# Dummy Variable trap in Linear Regression

The dummy variable trap is a common problem with linear regression when dealing with categorical variables, since one hot encoding introduces redundancy, so if we have m categories in our categorical variable we usually drop one dummy variable to have m-1 dummy variables instead of m dummy variables. Now, when talking about linear regression we must do so. The reason behind this can be quoted from the book Data Preparation for Machine Learning: Data Cleaning, Feature Selection, and Data Transforms in Python by Jason Brownlee , page 245 :

For example, in the case of a linear regression model (and other regression models that have a bias term), a one hot encoding will cause the matrix of input data to become singular, meaning it cannot be inverted and the linear regression coefficients cannot be calculated using linear algebra. For these types of models a dummy variable encoding must be used instead.

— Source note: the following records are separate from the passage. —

-- ==== Sys2Proof/Machine/Totes.lean ====
section
/-! DEFINITION. The tote at a station: fill counting (R73), the tote that fills (R74), the exchange lead (R75), the tote
evaluation (R77, R78), a new Q and E (R79), the phase effects on totes and pool (R81 to R84), and the match test (R85). -/

namespace Sys2Proof.Machine

/-! ### Fill counting and evaluation (R73 to R79) -/

/-- The tote of a station replaced. -/
def State.setTote (s : State) (i : Station) (t : Tote) : State := s.modStation i fun r => { r with tote := t }

/-- Station `i` has a tote job, queued or current (R72). -/
def State.hasToteJob (s : State) (i : Station) : Bool := s.hasJob false i

/-- The tote fills: TOTE_HOLD with reason FULL; the tote job, queued or current, is raised to class 1, or a TOTE_SWAP of
class 1 is posted; the tote state becomes FULL (R74). -/
def State.toteFills (s : State) (i : Station) : State :=
  let s1 := s.notify i Frame.toteHoldFull
  let s2 := if s1.hasToteJob i then s1.raiseClass false i 1 else s1.post .swap 1 i
  s2.setTote i (.full (s2.station i).tote.fill)

/-- The exchange lead is reached: a TOTE_SWAP of class 3 is posted unless the station has a tote job; the tote state
becomes DUE (R75). -/
def State.exchangeLead (s : State) (i : Station) : State :=
  let s1 := if s.hasToteJob i then s else s.post .swap 3 i
  s1.setTote i (.due (s1.station i).tote.fill)

/-- One part counted into the tote of a station with capacity Q and exchange lead E; true when it is held off instead,
because the tote state is NO_TOTE or FULL (R73). -/
def State.countPart (s : State) (i : Station) (u : Setup) : State × Bool :=
  match (s.station i).tote with
  | .noTote => (s, true)
  | .full _ => (s, true)
  | .filling n =>
    let s1 := s.setTote i (.filling (n + 1))
    if n + 1 = u.capacity then (s1.toteFills i, false)
    else if u.capacity - u.exchange ≤ n + 1 then (s1.exchangeLead i, false)
    else (s1, false)
  | .due n =>
    let s1 := s.setTote i (.due (n + 1))
    if n + 1 = u.capacity then (s1.toteFills i, false) else (s1, false)

/-- `n` parts counted one at a time, with the number held off so far (R73). -/
def State.countParts (s : State) (i : Station) (u : Setup) (held : Nat) : Nat → State × Nat
  | 0 => (s, held)
  | n + 1 =>
    let p := s.countPart i u
    p.1.countParts i u (if p.2 then held + 1 else held) n

/-- A tote job posted by a tote evaluation, which a DETACHED station does not post until it attaches (R78). -/
def State.postAttached (s : State) (kind : JobKind) (i : Station) : State :=
  if (s.station i).link = .detached then s else s.post kind 1 i

/-- The tote evaluation (R77): DUE without a tote job becomes FILLING; FILLING at the exchange lead reaches it; FULL, and
NO_TOTE, without a tote job send TOTE_HOLD and post a class 1 job, which a DETACHED station does not (R78;
notes/assumptions/31.md). -/
def State.toteEvaluate (s : State) (i : Station) : State :=
  let s1 :=
    match (s.station i).tote with
    | .due n => if s.hasToteJob i then s else s.setTote i (.filling n)
    | _ => s
  let s2 :=
    match (s1.station i).tote, (s1.station i).spindle.setup? with
    | .filling n, some u => if u.capacity - u.exchange ≤ n then s1.exchangeLead i else s1
    | _, _ => s1
  let s3 :=
    match (s2.station i).tote with
    | .full _ => if s2.hasToteJob i then s2 else (s2.notify i Frame.toteHoldFull).postAttached .swap i
    | _ => s2
  match (s3.station i).tote with
  | .noTote => if s3.hasToteJob i then s3 else (s3.notify i Frame.toteHoldNoTote).postAttached .place i
  | _ => s3

/-- The tote attach evaluation (R78): TOTE_HOLD to a FULL or NO_TOTE station, then a tote evaluation. -/
def State.toteAttach (s : State) (i : Station) : State :=
  (match (s.station i).tote with
   | .full _ => s.notify i Frame.toteHoldFull
   | .noTote => s.notify i Frame.toteHoldNoTote
   | _ => s).toteEvaluate i

/-- The parts of a taken PART_OFF handed to the tote: counted, OVERFILL raised once with the number held off, and the
tote evaluated (R73, R76, R78). -/
def State.fillTote (s : State) (i : Station) (u : Setup) (parts : Nat) : State :=
  let p := s.countParts i u 0 parts
  (if 0 < p.2 then p.1.raiseEvent .overfill (.station i) p.2 else p.1).toteEvaluate i

/-- A new Q and E taken in (R79): a fill count above Q is cut to Q with OVERFILL, a FILLING or DUE tote at Q fills, and
the tote is evaluated. -/
def State.newCapacity (s : State) (i : Station) (u : Setup) : State :=
  let n := (s.station i).tote.fill
  let s1 :=
    if u.capacity < n then
      (s.raiseEvent .overfill (.station i) (n - u.capacity)).setTote i ((s.station i).tote.withFill u.capacity)
    else s
  let s2 :=
    match (s1.station i).tote with
    | .filling m => if m = u.capacity then s1.toteFills i else s1
    | .due m => if m = u.capacity then s1.toteFills i else s1
    | _ => s1
  s2.toteEvaluate i

/-! ### Phase effects (R81 to R84) and the match test (R85) -/

/-- PICK_EMPTY done: S_e −1 and S_r −1, and an EMPTY entry on the load (R81). -/
def State.pickEmpty (s : State) : State :=
  (s.setLoad (.totes .empty)).setPool { s.pool with empties := s.pool.empties - 1, reserved := s.pool.reserved - 1 }

/-- SWAP done: the station's tote becomes the FULL entry with its fill count and source, the fill count becomes 0,
TOTE_RELEASE is sent if the tote was FULL, and the tote state becomes FILLING (R82). -/
def State.swapTote (s : State) (i : Station) : State :=
  let t := (s.station i).tote
  let s1 := s.setLoad (.totes (.full t.fill i))
  let s2 :=
    match t with
    | .full _ => s1.notify i Frame.toteRelease
    | _ => s1
  s2.setTote i (.filling 0)

/-- PLACE at a station done: the EMPTY entry becomes the station's tote, fill count 0, TOTE_RELEASE, FILLING (R83). -/
def State.placeTote (s : State) (i : Station) : State :=
  ((s.setLoad .nothing).notify i Frame.toteRelease).setTote i (.filling 0)

/-- PLACE_FULL done: the FULL entry leaves the load, O_f +1 and O_r −1 (R84). -/
def State.placeFull (s : State) : State :=
  (s.setLoad .nothing).setPool { s.pool with outFull := s.pool.outFull + 1, outRes := s.pool.outRes - 1 }

/-- PLACE at the stand done: the EMPTY entry leaves the load and S_e +1 (R81, R134). -/
def State.placeStand (s : State) : State :=
  (s.setLoad .nothing).setPool { s.pool with empties := s.pool.empties + 1 }

/-- A tote job matches its station: the link is not DETACHED and the tote state fits the kind (R85). -/
def State.toteMatches (s : State) (j : Job) : Bool :=
  !decide ((s.station j.station).link = .detached) &&
    match j.kind, (s.station j.station).tote with
    | .swap, .due _ => true
    | .swap, .full _ => true
    | .place, .noTote => true
    | _, _ => false

end Sys2Proof.Machine
end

So according to these words, if we use one hot encoding without removing one dummy variable, we will not be able to get the coefficients of the model, however, in many cases we can still use one hot encoding with linearregression() class provided by sklearn library and the coefficients are then found easily by this class. So my first question is can someone explain the statement mentioned in this book because it seems to me we have a contradiction.

Moreover, when using drop="first" with onehotencoding(), we cant set the handle_unknown attribute to "ignore", so in the case when we have unknown category in the test set or in any prediction we will get an error, because we don't have any options rather than to set the handle_unknown attribute to "error" . After doing a research to fix such problem, many people suggest to use one hot encoding; so this brings me to another question, how can we use one hot encoding if this encoding method introduces the dummy variable trap?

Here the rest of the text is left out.